# Illustrator Pfeilende an Striche setzen



## katha1001 (19. Januar 2006)

Hi Ihr,

weiss jemand von euch, wo ich in Illustrator, so wie in Freehand, an das Ende eines Striches einen Pfeil setzen kann?

danke
katha1001


----------



## PDeffer (20. Januar 2006)

Illustrator CS
> Effekt > Pfeilspitzen

Freehand 10
> Fenster > Inspektoren > Strich

Mit der Hilfe wäre man auch drauf gekommen!
Gruesse


----------



## Rofi (20. Januar 2006)

Hi Katha1001,

es gibt 2 Möglichkeiten Pfeile am Anfang und/oder Ende einer Linie / Pfad anzubringen.
1.	unter EFFEKTE - Stilisierungsfilter - Pfeilspitzen.
2.	unter FILTER - Stilisierungsfilter - Pfeilspitzen.
Achtung, in jedem der beiden Menüs gibt es je zwei Stilisierungsfilter!
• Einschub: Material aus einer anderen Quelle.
/-- Settles O38: the drained state, with the list performed in the state without Q. -/
theorem sequencerDrainsTheQueue : Obligations.SequencerDrainsTheQueue := by
  intro s
  have hperform := performAll_inShell s.q s { s with q := [] }
  rw [sequencerRun_eq_drained rfl]
  exact congrArg (fun t : State => { t with env := { s.env with trace := s.q.reverse ++ s.env.trace } }) hperform.symm

/-! ### A fault (R233) -/

/-- Settles O29: with FAULT = 1 and Q empty nothing is accepted and the sequencer has no step; ticks, reads and
observations do not write the latch. -/
theorem faultIsSticky : Obligations.FaultIsSticky := by
  intro s t mv hlatch hfault hmv h
  obtain ⟨-, hq⟩ := hlatch.latched hfault
  have hbusy : s.cmdReady = false := by simp [State.cmdReady, hfault]
  rcases act_cases h with ⟨w, cw, plan, -, haccept, -⟩ | ⟨rfl, -⟩ | ⟨v, rfl⟩ | ⟨-, rfl⟩ | ⟨-, htick⟩
  · rw [accept_not_ready cw plan s hbusy] at haccept
    cases haccept
    exact ⟨hfault, rfl, rfl, hq⟩
  · exact absurd rfl hmv
  · exact ⟨hfault, rfl, rfl, hq⟩
  · rw [sequencerStep_of_empty hq]
    exact ⟨hfault, rfl, rfl, hq⟩
  · rcases tick_cases htick with ⟨-, rfl⟩ | ⟨-, -, -, ⟨-, rfl⟩ | ⟨-, -, rfl⟩ | ⟨-, -, rfl⟩⟩ <;>
      exact ⟨hfault, rfl, rfl, hq⟩

end Sys2Proof.Machine
end

section
/-! What the lists of TIMEBASE and CHPWM do to the state (spec/40_timer_channel_programmer.md R130, R131). -/

namespace Sys2Proof.Machine

/-! ### TIMEBASE (R130) -/

theorem dir_modify (clr set : Word) (s : State) :
    (perform (.m .cr1 clr set) s).dir = ((s.dir && !clr.getLsbD 4) || set.getLsbD 4) :=
  (getLsbD_maskedUpdate ..).trans (Bool.and_true _)

/-- Bit 0 of the mode's bits is CR1.DIR (R31). -/
theorem dir_timebase (bits : BitVec 3) (ckd : BitVec 2) (s : State) :
    (perform (.m .cr1 0x370#32 ((bits.setWidth 32 <<< 4) ||| (ckd.setWidth 32 <<< 8))) s).dir = bits.getLsbD 0 := by
  have hbit : ((bits.setWidth 32 <<< 4) ||| (ckd.setWidth 32 <<< 8) : Word).getLsbD 4 = bits.getLsbD 0 := by
    revert bits ckd
    decide
  have hclr : (0x370#32).getLsbD 4 = true := rfl
  rw [dir_modify, hbit, hclr, Bool.not_true, Bool.and_false, Bool.false_or]

/-- The state of R130 corner case (b): the update generation copies the period just written, whatever ARPE is. -/
theorem performAll_timebaseOps (ckd : BitVec 2) (bits : BitVec 3) (prescaler period : Word) (s : State) :
    performAll (timebaseOps ckd bits prescaler period) s =
      { s with
        cr1 := maskedUpdate cr1Mask 0x370#32 ((bits.setWidth 32 <<< 4) ||| (ckd.setWidth 32 <<< 8)) s.cr1
        arr := period, arrA := period
        psc := prescaler.setWidth 16, pscA := prescaler.setWidth 16, pscCnt := 0#16
        ccrA := s.ccr
        cnt := if bits.getLsbD 0 then period else 0#32
        tbDone := true } := by
  rw [← dir_timebase bits ckd s]
  rfl

/-- Settles O11: the operands pass the check of TIMEBASE, and its list leaves the state of R130. -/
theorem timebaseCompletes : Obligations.TimebaseCompletes := fun s ckd _ bits prescaler period hready hmode hckd =>
  ⟨exec_of_planOf_ok (i := .timebase ckd _ prescaler period) hready
      (timebasePlan_of_operands prescaler period hmode hckd),
    performAll_timebaseOps ckd bits prescaler period s⟩

/-! ### CHPWM (R131) -/

theorem chpwmPlan_of_channel {ch : BitVec 4} {c : Channel} (x : Word) (h : channelOf ch = some c) :
    chpwmPlan ch x = .ok (chpwmOps c x) := by
  simp [chpwmPlan, h]

/-- Settles O12: a channel of 1 to 4 is CHPWM's only check. -/
theorem chpwmCompletes : Obligations.ChpwmCompletes := fun _ ch _ x hready hc =>
  exec_of_planOf_ok (i := .chpwm ch x) hready (chpwmPlan_of_channel x hc)

/-- The second state differs from the first in what CHPWM writes only. -/
def ChannelFrame (s t : State) : Prop :=
  t = { s with cr1 := t.cr1, ccmr1 := t.ccmr1, ccmr2 := t.ccmr2, ccer := t.ccer, ccr := t.ccr, ccrA := t.ccrA,
               cfgd := t.cfgd }

theorem ChannelFrame.trans {s t u : State} (h : ChannelFrame s t) (h' : ChannelFrame t u) : ChannelFrame s u := by
  unfold ChannelFrame at *
  rw [h] at h'
  exact h'

section
variable (c d : Channel) (x : Word) (s : State)

theorem ocMode_chpwmOps : (performAll (chpwmOps c x) s).ocMode d = if d = c then 6#3 else s.ocMode d :=
  (ocMode_enablePreload c d _).trans (ocMode_selectMode c d _)

theorem ocPreload_chpwmOps :
    (performAll (chpwmOps c x) s).ocPreload d = if d = c then true else s.ocPreload d := by
  refine (ocPreload_enablePreload c d _).trans ?_
  split
  · rfl
  · exact ocPreload_selectMode c d _

theorem ccer_modeReg (clr set : Word) : (perform (.m (modeReg c) clr set) s).ccer = s.ccer := by
  cases c <;> rfl

/-- The slot of the channel is disabled, made active-high and enabled; nothing else writes CCER. -/
theorem ccer_chpwmOps : (performAll (chpwmOps c x) s).ccer =
    maskedUpdate ccerMask (1#32 <<< slotShift c ||| 2#32 <<< slotShift c) (1#32 <<< slotShift c) s.ccer := by
  have hlast : (performAll (chpwmOps c x) s).ccer = maskedUpdate ccerMask (2#32 <<< slotShift c) (1#32 <<< slotShift c)
      (maskedUpdate ccerMask (1#32 <<< slotShift c) 0#32 s.ccer) := by
    cases c <;> rfl
  rw [hlast, maskedUpdate_maskedUpdate, BitVec.zero_and, BitVec.zero_or]

theorem ccEnable_chpwmOps : (performAll (chpwmOps c x) s).ccEnable d = if d = c then true else s.ccEnable d := by
  rw [State.ccEnable, ccer_chpwmOps, getLsbD_maskedUpdate]
  cases c <;> cases d <;> simp [slotShift, Channel.index, ccerMask, State.ccEnable]

theorem ccPolarity_chpwmOps :
    (performAll (chpwmOps c x) s).ccPolarity d = if d = c then false else s.ccPolarity d := by
  rw [State.ccPolarity, ccer_chpwmOps, getLsbD_maskedUpdate]
  cases c <;> cases d <;> simp [slotShift, Channel.index, ccerMask, State.ccPolarity]

theorem cr1_chpwmOps : (performAll (chpwmOps c x) s).cr1 = maskedUpdate cr1Mask 0#32 0x80#32 s.cr1 := by
  cases c <;> rfl

/-- CHPWM leaves the fields of CR1 but ARPE. -/
theorem cr1Fields_chpwmOps :
    let t := performAll (chpwmOps c x) s
    t.arpe = true ∧ t.cen = s.cen ∧ t.counterMode = s.counterMode ∧ t.ckd = s.ckd := by
  refine ⟨?_, ?_, ?_, ?_⟩
  · rw [State.arpe, cr1_chpwmOps, getLsbD_maskedUpdate]
    simp [cr1Mask]
  · rw [State.cen, cr1_chpwmOps, getLsbD_maskedUpdate]
    simp [cr1Mask, State.cen]
  · rw [State.counterMode, cr1_chpwmOps, extractLsb'_maskedUpdate]
    exact maskedUpdate_keep_three _
  · rw [State.ckd, cr1_chpwmOps, extractLsb'_maskedUpdate]
    exact maskedUpdate_keep_two _

theorem ccr_chpwmOps : (performAll (chpwmOps c x) s).ccr = s.ccr.set c x := by
  cases c <;> rfl

/-- The write of CCRc finds the preload enable as it was before CHPWM (R80). -/
theorem ccrA_chpwmOps :
    (performAll (chpwmOps c x) s).ccrA = if s.ocPreload c then s.ccrA else s.ccrA.set c x := by
  have h : (perform (.m (modeReg c) (7#32 <<< (byteShift c + 4)) (6#32 <<< (byteShift c + 4)))
      (perform (.m .ccer (1#32 <<< slotShift c) 0#32) s)).ocPreload c = s.ocPreload c := ocPreload_selectMode c c _
  rw [← h]
  cases c <;> rfl

theorem cfgd_chpwmOps_eq : (performAll (chpwmOps c x) s).cfgd = s.cfgd.set c true := by
  cases c <;> rfl

/-- PWM mode 1 and the preload enable go into the byte of the channel; nothing else writes a mode register. -/
theorem modeWord_chpwmOps : (performAll (chpwmOps c x) s).modeWord d =
    if modeReg d = modeReg c then
      maskedUpdate ccmrMask (7#32 <<< (byteShift c + 4))
        (6#32 <<< (byteShift c + 4) ||| 1#32 <<< (byteShift c + 3)) (s.modeWord d)
    else s.modeWord d := by
  have hlast : (performAll (chpwmOps c x) s).modeWord d =
      if modeReg d = modeReg c then
        maskedUpdate ccmrMask 0#32 (1#32 <<< (byteShift c + 3))
          (maskedUpdate ccmrMask (7#32 <<< (byteShift c + 4)) (6#32 <<< (byteShift c + 4)) (s.modeWord d))
      else s.modeWord d := by
    cases c <;> cases d <;> rfl
  rw [hlast, maskedUpdate_maskedUpdate, BitVec.or_zero, BitVec.not_zero, BitVec.and_allOnes]

theorem chpwmOps_frame : ChannelFrame s (performAll (chpwmOps c x) s) := by
  cases c <;> rfl

/-- From CHPWM's first micro-operation to its third the output is disabled (R131 corner case (d)). -/
theorem pwmOut_chpwmOps_take {n : Nat} (hn : n = 1 ∨ n = 2) :
    (performAll ((chpwmOps c x).take n) s).pwmOut c = some false := by
  have hoff := (ccEnable_disable c c s).trans (if_pos rfl)
  rcases hn with rfl | rfl
  · exact pwmOut_of_disabled hoff
  · exact pwmOut_of_disabled ((congrArg (·.getLsbD (slotShift c)) (ccer_modeReg c _ _ _)).trans hoff)

end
Es ist zweimal der obere. Schau Bild 1.

Welchen Du benutzt, hängt vom Zweck oder der persönlichen Vorliebe ab.

Mir persönlich gefällt die 1. Möglichkeit besser. Im Effektefilter kannst Du später noch besser Änderungen machen!
Machst Du unter „Aussehen“ (siehe Bild 3) einen Doppelklick auf Pfeilspitzen, geht das, oh Wunder, Pfeilspitzenfenster (Bild 2) nämlich erneut auf und Du kannst nachträglich Deine Änderungen machen! Z.Bsp. einen anderen Pfeil wählen, die Pfeilgröße ändern, den Pfeil entfernen/hinzufügen usw.
Ein weiterer Vor-/Nachteil ist, dass Du die Größe Deiner Linie ändern kannst, ohne dass dabei die Größe des Pfeils sich mit ändert!

Im Filtermenü hast Du diese Änderungsmöglichkeit nicht, außer dass beim Größe verändern die Pfeilgröße sich mit ändert. Auch kannst Du durch Stauchen oder Strecken Deiner Linie den Pfeil verzerren. (siehe Bild 3)

Viel Spaß beim Probieren

Gruß, Rofi


----------



## kafran (22. März 2007)

Zwar ist dieses Thema schon eine Zeit her, aber dennoch habe ich zu den Pfeilspitzen eine Frage und vielleicht gibt es jemand der mir helfen kann.

Über Effekt/Stilisierungsfilter/Pfeilspitzen kann ich einem Pfad Spitzen zufügen. So kann ich z.B. einer Linie an den Anfang und ans Ende eine Spitze anfügen. Problem ist, das die Spitze des Pfeiles nicht genau am Ende des Pfades angesetzt wird, sondern das Ende meines Pfades sich in der Mitte der Pfeilspitze befindet.
Meine Frage, gibt es eine Möglichkeit zu sagen, das die Spitze des Pfeiles auch am Ende des Pfades sitzt?

Danke im voraus!


----------



## Rofi (24. März 2007)

Hi kafran,



kafran hat gesagt.:


> Zwar ist dieses Thema schon eine Zeit her, ....



Juli 2006 habe ich *hier* auch schon mal die gleiche Frage gestellt, bisher aber keine Antwort gekriegt, so dass ich annehme, dass keine entsprechende Lösung in Illustrator vorgesehen ist. So müssen wir uns wohl oder übel weiterhin plagen, um die Pfeilspitze exakt zu positionieren!

Rofi


----------



## derpatexp (7. Oktober 2009)

ich weiss, ich grab hier leichen aus .. aber funktioniert das eigentlich mittlerweile (illustrator CS4)? Ich stehe eben genau wieder vor dem Problem ...


----------



## smileyml (7. Oktober 2009)

Meines Wissens besteht beim Erhalt des Effektes das Problem weiterhin.
Die einzige mir bekannte Möglichkeit ist die Umwandelung des Effektes - dann ist dieser als solches natürlich nicht mehr änderbar.

Grüße Marco


----------



## derpatexp (8. Oktober 2009)

hmm, schade eigentlich ... dabei wäre ein wählbares anderes Verhalten gar nicht so schwer zu realisieren von Adobe ...
Ma schauen, was CS5 bringt


----------